If you have any questions regarding our Privacy Notice or practices, please contact us or send your written request to: PrivacyRequest@orrm.com, 1-855-797-3432, PO BOX 2939 Milwaukee, WI 53201-2939.
Prospective Insureds and Insureds
We collect information about you so that we can underwrite, process insurance transactions, administer or service your policy, and to operate our business. We collect personal information that we receive from you and we receive from others. Our goal is to limit the collection and retention of your personal information to what is necessary to provide you products or services and to operate our business.
In order for us to provide you with requested products or services and to administer our business, we may collect certain information from you, including personal information. This personal information may include but is not limited to:
If you register on our website we collect the personal information you knowingly provide to access certain online services. We may also collect personal information from you indirectly when you browse our website or use our official social media pages. For additional information about what personal information may be collected in these instances, please review the portions of this Privacy Notice that reference the use of our website or social media pages.
Claimants and Beneficiaries
If you are a claimant or beneficiary making a claim under a policy, we will collect your contact information along with claim details. Depending on the nature of your claim, we may collect personal information from you or others to administer your claim.
If you make a claim under a policy we may collect the following information from you in order to administer the claim:
Information We May Collect From Others Regarding a Claim
To administer a claim, we may collect the above information from other sources including your employer, agent, attorney or other representative. We may collect information from other parties to the claim, experts, witnesses, and loss adjusters. We may also collect information about you from public records, government agencies and credit agencies when we believe it is necessary for claim administration.
Prospective Insureds and Insured Persons
If you are a prospective insured, we may use your personal information to consider your application for an insurance policy and related services or products or for other business purposes as allowed by law. We may use it to communicate with you, your representatives, and others to underwrite, assess and evaluate risk.
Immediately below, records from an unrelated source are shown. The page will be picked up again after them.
/-- PORT.CONFIG (R244). -/
def execPortConfig (r : Req) (port : Nat) (fields : PortFields) (s : State) : Host.Outcome State Fault Refusal :=
  serve (portCmd 0x0601) r (withFlags 4 fields.flags fun r s =>
    match planPort port fields s with
    | .error e => (s, e)
    | .ok (c, cl) => match portAdmitted port c s with
      | some e => (s, e)
      | none => changeAt r 0x0601 [.port port c] cl [] s) s

/-- PORT.ENABLE (R246): the generator that a master port would share must suit it (R226). -/
def execPortEnable (r : Req) (port dirs : Nat) (s : State) : Host.Outcome State Fault Refusal :=
  serve (portCmd 0x0602) r (withFlags 2 dirs fun r s =>
    if 96 ≤ port then (s, refuse St.noResource)
    else changeAt r 0x0602 [.enable port dirs] [] [] s) s

/-- PORT.MASK (R62): a slot mask and the slot count into the port page. -/
def execPortMask (r : Req) (list port dir mask count : Nat) (s : State) : Host.Outcome State Fault Refusal :=
  serve (portCmd 0x0603) r (fun r s =>
    pageWrite r 0x0603 list true (fun s =>
      if 96 ≤ port then .error (refuse St.noResource)
      else if 1 < dir then .error (refuse St.conflict)
      else
        let n := Fx.clamp 1 (frameSlots (portCfg s port)) count
        let pl : Plan := { st := s }
        .ok (((pl.clamp 7 0 count n).edit (0x600 + port) dir mask).edit (0x600 + port) 2 n)) s) s

/-! ### Reports and settings -/

/-- A value, or a free one where the manual states none (log entry 5). -/
def orFree (bits : Nat) (v : Option Nat) (s : State) : Nat × State :=
  match v with
  | some v => (v, s)
  | none => drawFree bits s

/-- Phase of a port (R230): φ0 of a slave, the phase offset of a master. -/
def portPhase (s : State) (p : Nat) : Option Nat :=
  let c := portCfg s p
  if c.master then some (Tbl.getD s.port.pcg c.gen {}).phase else (portOf s p).phi0

/-- One port of PORT.STATUS (R485). -/
def portStatus (p : Nat) (s : State) : List Byte × State :=
  let x := portOf s p
  let (phase, s) := orFree 8 (portPhase s p) s
  let (rate, s) := orFree 32 x.rateNow s
  let k := if x.outOn then x.outHold else x.inHold
  (u8 x.state ++ u8 k.code ++ u8 phase ++ u8 0 ++ u32 rate ++ u32 x.violations ++ u32 x.slips ++ u32 x.markErrors ++
    u32 x.parityErrors, s)

/-- PORT.STATUS. -/
def execPortStatus (r : Req) (first count : Nat) (s : State) : Host.Outcome State Fault Refusal :=
  serve { code := 0x0604 } r (fun _ s =>
    if 96 < first + count then (s, refuse St.noResource)
    else
      let (bs, s) := (List.range count).foldl (fun (acc : List Byte × State) i =>
        let (b, s) := portStatus (first + i) acc.2
        (acc.1 ++ b, s)) ([], s)
      (s, done [] bs)) s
We may further use your personal information to prevent and detect fraud, unauthorized transactions, or other financial crimes and to comply with applicable laws and regulations such as those relating to money laundering, sanctions and anti-terrorism or to satisfy other legal or regulatory requirements. We may also use personal information to collect and process your premium and other payments.
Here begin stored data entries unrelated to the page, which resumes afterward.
/-- SCENE.DIRECTORY (R151). -/
def execSceneDirectory (r : Req) (first : Nat) (s : State) : Host.Outcome State Fault Refusal :=
  serve { code := 0x0504 } r (fun _ s =>
    if 1023 < first then (s, refuse St.noResource)
    else
      let es := s.scene.dir.filter fun e => decide (first ≤ e.1)
      (s, done [] (u16 es.length) (es.flatMap fun e => dirEntry e.1 e.2))) s

/-! ### Actions (R138 to R143) -/

/-- The plan of a scene's load with how many pages and items it leaves out (R131, R133, R137). -/
def planScene (n : Nat) (skip : Bool) (s : State) : Except Reply (Plan × Nat) :=
  match sceneRecords s n with
  | .error e => .error e
  | .ok rs => match takeRecords s skip rs with
    | .error e => .error e
    | .ok (rs, left) => match planRecords rs { st := s } with
      | .error e => .error e
      | .ok pl => match admitPlan pl with
        | some e => .error e
        | none => .ok (pl, left)

/-- SCENE_CORRUPT, where no copy of a body passes its check (R136). -/
def noteCorrupt (n : Nat) (s : State) : State :=
  if (readScene s n).isSome then s else report Src.scene K.sceneCorrupt 3 n 0 s

/-- The next action number that is free. -/
def freeAction (s : State) : Nat :=
  (((List.range 65).map fun i => (s.scene.nextAction - 1 + i) % 65535 + 1).find? fun a => !Tbl.has s.scene.actions a).getD 1

/-- Put an action. -/
def putAction (a : Nat) (x : Action) (s : State) : State :=
  { s with scene := { s.scene with actions := Tbl.put s.scene.actions a x } }

/-- ACCEPTED with the action's number (R456); the pages and items that SKIP_ABSENT leaves out are counted in the detail's
index (R137; log entry 77). -/
def acceptedAction (a left : Nat) : Reply := { status := St.accepted, detail := reason 0 left, data := u16 a }

/-- An action whose time has come near goes to the comparator (R141), judged for lateness (R142). In a pair the active
engine assigns its frame and sends it. -/
def handOver (a : Nat) (s : State) : State :=
  match Tbl.find s.scene.actions a with
  | none => s
  | some x => match x.time with
    | none => s
    | some t =>
      if x.state ≠ .loaded ∨ !s.sys.mladirUp ∨ s.clk.full + 2000000000 < t then s
      else
        let go := fun (f : Nat) (late : Bool) =>
          let s := putAction a { x with state := .handed, frame := some f, late := late } s
          match x.txn with
          | some id => if forwards s then assignFrame id f s else s
          | none => s
        match judge s x.time x.always (commitFrame s) with
        | .expired => actionFails a St.expired 0 s
        | .onTime f => go (if s.sys.pairEn then max f (commitFrame s) else f) false
        | .late f _ => go f true

/-- An action stands loaded (R139): alone it is armed at once; in a pair its words go to the partner first. -/
def armAction (a : Nat) (x : Action) (pages : List Nat) (edits : List Edit) (changes : List Change) (s : State) : State :=
  if forwards s then
    let s := putAction a { x with txn := some s.pair.nextTxn } s
    forward { slot := x.slot, seq := x.seq, crc := 0 } { pages := pages, changes := changes, action := some a } edits
      (.arm a x.isList x.number x.time x.always x.skipAbsent :: changes) (some a) s
  else
    let x : Action := { x with state := .loaded }
    handOver a (postArmed a x (putAction a x s))

/-- Hold pages for an action; a page that is still pending or re-seeding is held when the load reaches it (R131). -/
def holdFor (a : Nat) (ps : List Nat) (s : State) : State :=
  holdPages (.heldAction a) (ps.filter fun p => !isPending s p && !isReseeding s p) s

/-- Create an action on a scene (R137, R138, R142). -/
def createScene (r : Req) (code n flags : Nat) (time : Option Nat) (s : State) : State × Reply :=
  if 1023 < n ∨ !Tbl.has s.scene.dir n then (s, refuse St.noResource)
  else if needsPeat s n then (s, refuse St.notReady (reason 0x09 Fn.peat))
  else if 64 ≤ s.scene.actions.length then (s, refuse St.noResource)
  else match planScene n (Fx.bit flags 1) s with
    | .error e => (noteCorrupt n s, e)
    | .ok (pl, left) =>
      let ps := pagesOf pl.edits
      match ps.find? (isHeld s) with
      | some p => (s, refuse St.conflict (reason 0x02 p))
      | none =>
        if judge s time (Fx.bit flags 0) (commitFrame s) = .expired then (s, refuse St.expired)
        else
          let a := freeAction s
          let x : Action := {
            number := n, time := time, always := Fx.bit flags 0, skipAbsent := Fx.bit flags 1, slot := r.slot, seq := r.seq
            code := code, since := s.clk.raw, pages := ps, skipped := left }
          let s := holdFor a ps (putAction a x s)
          ({ s with scene := { s.scene with nextAction := a % 65535 + 1 } }, acceptedAction a left)

/-- SCENE.RECALL (R138). -/
def execSceneRecall (r : Req) (number flags : Nat) (s : State) : Host.Outcome State Fault Refusal :=
  serve (actionCmd 0x0505 false) r (withFlags 2 flags fun r s => createScene r 0x0505 number flags none s) s

/-- SCENE.ARM (R138). -/
def execSceneArm (r : Req) (number flags : Nat) (time : NetTime) (s : State) : Host.Outcome State Fault Refusal :=
  serve (actionCmd 0x0506 false) r (withFlags 2 flags (withTime time fun t r s => createScene r 0x0506 number flags t s)) s

/-- SCENE.DISARM (R138): refused at or after the hand-over. -/
def execSceneDisarm (r : Req) (action : Nat) (s : State) : Host.Outcome State Fault Refusal :=
  serve (sceneCmd 0x0507) r (fun r s =>
    match Tbl.find s.scene.actions action with
    | none => (s, refuse St.conflict)
    | some x =>
      if x.state = .handed ∨ x.frame.isSome then (s, refuse St.conflict)
      else changeNow r 0x0507 [.disarm action] [] (fun _ => []) s) s

/-- An action in SCENE.STATUS; the progress of a load under way is a free value (log entry 5). -/
def actionStatus (a : Nat) (x : Action) (s : State) : List Byte × State :=
  let (p, s) := if x.state = .loading then drawFree 16 s else (1000, s)
  let st := match x.state with
    | .loading => 0
    | .loaded => 1
    | .handed => 2
  (u16 a ++ u16 x.number ++ u8 (Fx.b2n x.isList) ++ u8 st ++ u16 (min p 1000), s)

/-- A mask of the emergency inputs with a property. -/
def emergBits (s : State) (f : Emerg → Bool) : Nat := s.scene.emerg.foldl (fun m e => if f e.2 then m + 2 ^ e.1 else m) 0

/-- SCENE.STATUS (R151). -/
def execSceneStatus (r : Req) (s : State) : Host.Outcome State Fault Refusal :=
  serve { code := 0x0508 } r (fun _ s =>
    let held := (s.page.status.filter fun e => isHeld s e.1).length
    let head := u8 s.scene.actions.length ++ u8 s.scene.lists.length ++ u16 held ++
      u8 (emergBits s (·.asserted)) ++ u8 (emergBits s (·.latched))
    let (bs, s) := s.scene.actions.foldl (fun (acc : List Byte × State) e =>
      let (b, s) := actionStatus e.1 e.2 acc.2
      (acc.1 ++ b, s)) ([], s)
    (s, done [] (head ++ bs))) s

/-- SCENE.LATE_WINDOW (R142). -/
def execSceneLateWindow (r : Req) (op window : Nat) (s : State) : Host.Outcome State Fault Refusal :=
  serve { code := 0x0509, reach := if op = 1 then .shared else .read } r (fun r s =>
    sharedSetting r 0x0509 op (fun _ =>
      let (v, cl) := clampField 1 0 0 2000 window
      .ok ([.setting 0x0509 [v]], cl)) (fun s => u32 s.scene.lateMs) s) s

/-- SCENE.AREA (R134): the size, or a scene marked or no longer marked resident. -/
def planArea (op size n : Nat) (s : State) : Except Reply (List Change × List Clamp) :=
  let (v, cl) := if op = 1 then clampField 1 0 512 4096 size else (0, [])
  let vals : List Int := [op, v, n]
  let after := setSceneArea vals s
  if op = 0 ∨ 3 < op then .error (refuse St.noResource)
  else if op ≠ 1 ∧ !Tbl.has s.scene.dir n then .error (refuse St.noResource)
  else if op = 2 ∧ needsPeat s n then .error (refuse St.notReady (reason 0x09 Fn.peat))
  else if !areasFit after then .error (refuse St.noResource)
  else .ok ([.setting 0x050A vals], cl)

def execSceneArea (r : Req) (op size number : Nat) (s : State) : Host.Outcome State Fault Refusal :=
  serve { code := 0x050A, reach := if op = 0 then .read else .shared } r (fun r s =>
    let report := fun (s : State) => u32 s.scene.areaKiB ++ u32 (residentKiB s)
    if op = 0 then (s, done [] (report s))
    else match planArea op size number s with
      | .error e => (s, e)
      | .ok (cs, cl) => changeNow r 0x050A cs cl report s) s

/-! ### Emergency assignment (R145, R149) -/

/-- Why an assignment is refused: an absent page, a body that cannot be read, an area or an admission limit (R134, R137,
R145). -/
def assignRefusal (input n : Nat) (latch : Bool) (s : State) : Option Reply :=
  if needsPeat s n then some (refuse St.faulted)
  else match sceneRecords s n with
    | .error e => some e
    | .ok rs => match takeRecords s false rs with
      | .error e => some e
      | .ok (rs, _) => match imagesOf s rs with
        | .error e => some e
        | .ok _ =>
          let s := applyEmerg input (some n) latch s
          if !areasFit s || !imagesFit s then some (refuse St.noResource)
          else match (weigh s (allViews s)).refusal with
            | some e => some e
            | none => if delayFits s (allViews s) then none else some (refuse St.noResource (reason 0x06 0))

/-- SCENE.EMERG_ASSIGN (R145). -/
def execSceneEmergAssign (r : Req) (input number release : Nat) (s : State) : Host.Outcome State Fault Refusal :=
  serve (sceneCmd 0x050B) r (fun r s =>
    if 3 < input then (s, refuse St.noResource)
    else if 1 < release then (s, refuse St.conflict)
    else if number = 0xFFFF then changeAt r 0x050B [.emergAssign input none false] [] [] s
    else match assignRefusal input number (decide (release = 1)) s with
      | some e => (if e.status = St.faulted then noteCorrupt number s else s, e)
      | none => changeAt r 0x050B [.emergAssign input (some number) (decide (release = 1))] [] [] s) s

/-- SCENE.EMERG_CLEAR (R149): refused while the input is asserted. -/
def execSceneEmergClear (r : Req) (input : Nat) (s : State) : Host.Outcome State Fault Refusal :=
  serve (sceneCmd 0x050C) r (fun r s =>
    if 3 < input ∨ (emergOf s input).asserted then (s, refuse St.conflict)
    else changeAt r 0x050C [.emergClear input] [] [] s) s

/-! ### Commit lists (R132) -/

/-- SCENE.LIST_OPEN: the lowest free number of 1 to 16. -/
def execSceneListOpen (r : Req) (s : State) : Host.Outcome State Fault Refusal :=
  serve { code := 0x050D, reach := .shared, expert := true } r (fun r s =>
    match ((List.range 16).map (· + 1)).find? fun n => !Tbl.has s.scene.lists n with
    | none => (s, refuse St.noResource)
    | some n =>
      let l : CommitList := { slot := r.slot }
      ({ s with scene := { s.scene with lists := Tbl.put s.scene.lists n l } }, done [] (u8 n))) s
If you are an insured, we may use your personal information to communicate with you, verify your identity, respond to your inquires or complaints, and provide you with requested information or services. We may use personal information to send you important information and alerts about changes to our policies, information about our other products and services or for administrative purposes. We may also use your personal information for internal business operations such as auditing, finance and accounting, billing and collections, data management and security, and records management or other business purposes as allowed by law. Personal information may be used to respond to law enforcement requests, subpoenas and court orders, and to respond to requests from government authorities and regulators and to comply with applicable laws. We may also use personal information if we believe it necessary to establish and protect our legal rights, protect our operations, privacy, safety or property, and/or that of our affiliate companies, you or others.
Claimants and Beneficiaries
If you are a claimant or beneficiary, we may use your personal information for the above purposes and to administer, investigate, litigate and/or potentially settle your claim. We may also use your personal information to detect, prevent and report fraud or other illegal activity.
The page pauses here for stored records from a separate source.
/-- The role that the BMCA decides (R298, R300): a leader that becomes another, or none, ends the exchanges in hand. -/
def decideRole (n : Nat) (timeout : Bool) (s : State) : State :=
  let x := ptpOf s n
  let best := bestForeign s x
  let own : Foreign := { src := portId n, gm := clockId n, rank := ownRank s, steps := 0 }
  let role := match best with
    | none => if mayLead s ∧ (timeout ∨ x.role = 2) then 2 else if x.role = 1 ∧ !timeout then 1 else 0
    | some b =>
      if !mayLead s then 1
      else if own.better b then 2
      else if clockClass s ≤ 127 then 3
      else 1
  let leader := if role = 1 then (best.map (·.src)).or x.leader else none
  let gm := if role = 1 then (best.map (·.gm)).or x.gm else none
  if role = x.role ∧ leader = x.leader then putPtp n { x with gm := gm } s
  else
    let s := putPtp n { x with role := role, leader := leader, gm := gm, await := none, ms := none, sm := none, req := none, resp := none, delays := [] } s
    if x.slave then leaveSlave n s else s

/-! ### Messages as bytes (Annex C, log entry 14) -/

/-- A message: type, flags, correction, sequence number, control, log interval, body. -/
def ptpBytes (s : State) (n type flags : Nat) (corr : Int) (seq control : Nat) (logInt : Int) (body : List Byte) : List Byte :=
  be 1 type ++ be 1 0x12 ++ be 2 (34 + body.length) ++ be 1 s.time.ptpCfg.domain ++ be 1 0 ++ be 2 flags ++
    be 8 (Fx.toUnsigned 64 corr) ++ be 4 0 ++ be 10 (portId n) ++ be 2 seq ++ be 1 control ++ be 1 (Fx.toUnsigned 8 logInt) ++ body

/-- A PTP time stamp of a time in ns. -/
def stampBytes (ns : Nat) : List Byte := be 6 (ns / 1000000000) ++ be 4 (ns % 1000000000)

/-- Send a message over UDP: event port 319 or general port 320, multicast or to one address (R298). -/
def sendPtp (n : Nat) (event : Bool) (to_ : Nat) (bs : List Byte) (s : State) : State :=
  let x := netOf s n
  let p := if event then 319 else 320
  let mac := if isMulticast to_ then groupMac to_ else Config.neighbourMac to_
  sendQueued n 7 (etherFrame mac (portMac n) x.cfg.vlan (classPcp s 0) 0x0800
    (ipPacket x.cfg.ip to_ 17 (classDscp s 0) (if isMulticast to_ then 1 else x.cfg.ttl) [] (udpPacket x.cfg.ip to_ p p bs))) s

/-- The PTP group (R298). -/
def ptpGroup : Nat := 0xE0000181

/-- The time of a stamp: the time reading with 1 ns resolution (R301), in 2^−16 ns. -/
def stampNow (s : State) : Int := (s.clk.full : Int) * 65536

/-! ### Exchanges (R301, R316) -/

/-- The path asymmetry of a port, in 2^−16 ns. -/
def asymOf (s : State) (n : Nat) : Int := s.time.ptpCfg.asym.getD n 0 * 65536

/-- A usable exchange: the instance is in SLAVE state, and its candidate, when selected, is measured. Three jumps beyond
the step threshold within 60 s disqualify it (R316). -/
def usable (n : Nat) (e : Int) (s : State) : State :=
  let x := ptpOf s n
  let s := putPtp n { x with slave := true } s
  let s := setCand n (fun c => { c with signal := true }) s
  let s := if conditionStands s (Src.ptp n) K.refLoss then endCondition (Src.ptp n) K.refLoss 2 s else s
  if s.time.sel ≠ some n then s
  else
    let e := e - s.time.bias * 65536
    let jump := decide (s.time.stepThr ≠ 0 ∧ (s.time.stepThr : Int) * 65536 < (e.natAbs : Int))
    let x := ptpOf s n
    let jumps := if jump then s.clk.raw :: x.jumps.filter fun t => decide (s.clk.raw < t + msTicks 60000) else x.jumps
    let s := servoMeasure 0 e (putPtp n { x with jumps := if 3 ≤ jumps.length then [] else jumps } s)
    if jump ∧ 3 ≤ jumps.length then
      setCand n (fun c => { c with signal := false }) (reportLimited (Src.ptp n) K.ptpUnstable 2 0 0 s)
    else s

/-- An exchange is complete: t2 − t1 and the path delay give the offset (R301). -/
def exchange (n : Nat) (s : State) : State :=
  let x := ptpOf s n
  match x.ms, x.delays with
  | some ms, d :: _ =>
    let least := x.delays.foldl min d
    -- an exchange whose delay exceeds the minimum by more than 1 µs is discarded
    if least + 65536000 < d then putPtp n { x with ms := none } s
    else usable n (ms - asymOf s n - least) (putPtp n { x with ms := none } s)
  | _, _ => s

/-- A path delay joins the last 16 (R301). -/
def noteDelay (n : Nat) (d : Int) (s : State) : State := putPtp n { ptpOf s n with delays := (d :: (ptpOf s n).delays).take 16 } s

/-- t2 − t1 of a Sync: with the latest t4 − t3 it gives the end-to-end path delay. -/
def syncTimes (n : Nat) (ms : Int) (s : State) : State :=
  let x := ptpOf s n
  let s := putPtp n { x with ms := some ms, await := none } s
  match s.time.ptpCfg.p2p, x.sm with
  | false, some sm => exchange n (noteDelay n ((ms - asymOf s n + sm) / 2) s)
  | true, _ => exchange n s
  | false, none => s

/-- An announce (R298, R316): the leader is heard; a grandmaster that changes is logged; UTC offset and leap flags are
learnt from the leader followed (R286). -/
def announceIn (n : Nat) (f : Foreign) (s : State) : State :=
  let x := ptpOf s n
  let prev := (x.foreign.find? fun g => g.src = f.src).map (·.last)
  let f := { f with last := s.clk.raw, prev := prev }
  let changed : Bool := x.role = 1 && decide (x.leader = some f.src) && (match x.gm with | some g => decide (g ≠ f.gm) | none => false)
  let s := putPtp n { x with foreign := f :: (x.foreign.filter fun g => g.src ≠ f.src).take 7 } s
  let s := if changed then reportLimited (Src.ptp n) K.ptpGmChange 1 0 0 s else s
  let s := decideRole n false s
  if (ptpOf s n).role = 1 ∧ (ptpOf s n).leader = some f.src ∧ (s.time.sel = some n ∨ s.time.sel = none) then
    { s with clk := { s.clk with utcOffset := f.utcOffset, leap59 := f.leap59, leap61 := f.leap61 } }
  else s

/-- A dataset of a management answer (R298): what is a setting here, then fields that the manual leaves open. -/
def datasetOf (s : State) (n target : Nat) : Option (List Byte) :=
  if target = 0x2000 then
    some (be 1 0x01 ++ be 1 0 ++ be 2 1 ++ be 1 s.time.ptpCfg.priority1 ++ be 1 (clockClass s) ++ be 1 Config.clockAccuracy ++
      be 2 Config.clockVariance ++ be 1 s.time.ptpCfg.priority2 ++ be 8 (clockId n) ++ be 1 s.time.ptpCfg.domain ++ be 1 0)
  else if target = 0x2001 ∨ target = 0x2002 ∨ target = 0x2003 then some (Config.ptpDataset target)
  else none

/-- A management message (R298): GET of the four datasets is answered, all else NOT_SUPPORTED. -/
def managementIn (n src seq action target : Nat) (s : State) : State :=
  let head := be 10 src ++ be 1 0 ++ be 1 0 ++ be 1 2 ++ be 1 0
  let tlv := match (if action = 0 then datasetOf s n target else none) with
    | some d => be 2 1 ++ be 2 (2 + d.length) ++ be 2 target ++ d
    | none => be 2 2 ++ be 2 8 ++ be 2 6 ++ be 2 target ++ be 4 0
  sendPtp n false ptpGroup (ptpBytes s n 13 0 0 seq 4 127 (head ++ tlv)) s

/-- Answer a delay request as leader (R298), and a peer delay request in two steps. -/
def delayReqIn (n src seq : Nat) (s : State) : State :=
  if (ptpOf s n).role = 2 ∧ !s.time.ptpCfg.p2p then
    sendPtp n false ptpGroup (ptpBytes s n 9 0 0 seq 3 s.time.ptpCfg.logDelayReq (stampBytes s.clk.full ++ be 10 src)) s
  else s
We consider your personal information to be confidential and so we limit our sharing outside of Old Republic Risk Management. In the course of conducting our business, there are circumstances in which we may disclose your personal information to others. We share your personal information only with your authorization or as otherwise permitted or required by law. When personal information is shared with another party to perform services on our behalf, we expect them to maintain the confidentiality of your personal information, to use the information only for the limited purpose for which it was shared and to abide by all applicable federal and state privacy laws. Such sharing may include:
Prospective Insureds and Insured Persons
Claimants and Beneficiaries
You may also provide information through your use of technology when you access and interact with our website through your computer, tablet or mobile device. We may collect information you provide to us through forms on our sites such as log in pages. In addition, we may also collect information about your visits so that you may access certain services and so that we may better understand the interests of those that visit our sites. If applicable, when you visit our sites from a mobile device, like a smartphone, we may also collect additional information from your device, including your location, device identifier, and information about your mobile network. We may use a variety of tracking technologies to collect this information, including without limitation the following
Browser Log Data
We may use technologies that automatically collect information when you visit our sites, view our advertisements, or use our products or services ("Browser Log Data"). This browser log data may include information such as your IP address (or other unique device identifier, including one that we may assign); certain details about your browser, operating system, and hardware; your location, if available; the URL that referred you to our sites; your activities on our site, including your preferences; and other logging information, such as the date and time of your visit. We also use web server logs to collect and store information about site usage. We may use this information for fraud detection and prevention, security, and to ensure our sites are function properly.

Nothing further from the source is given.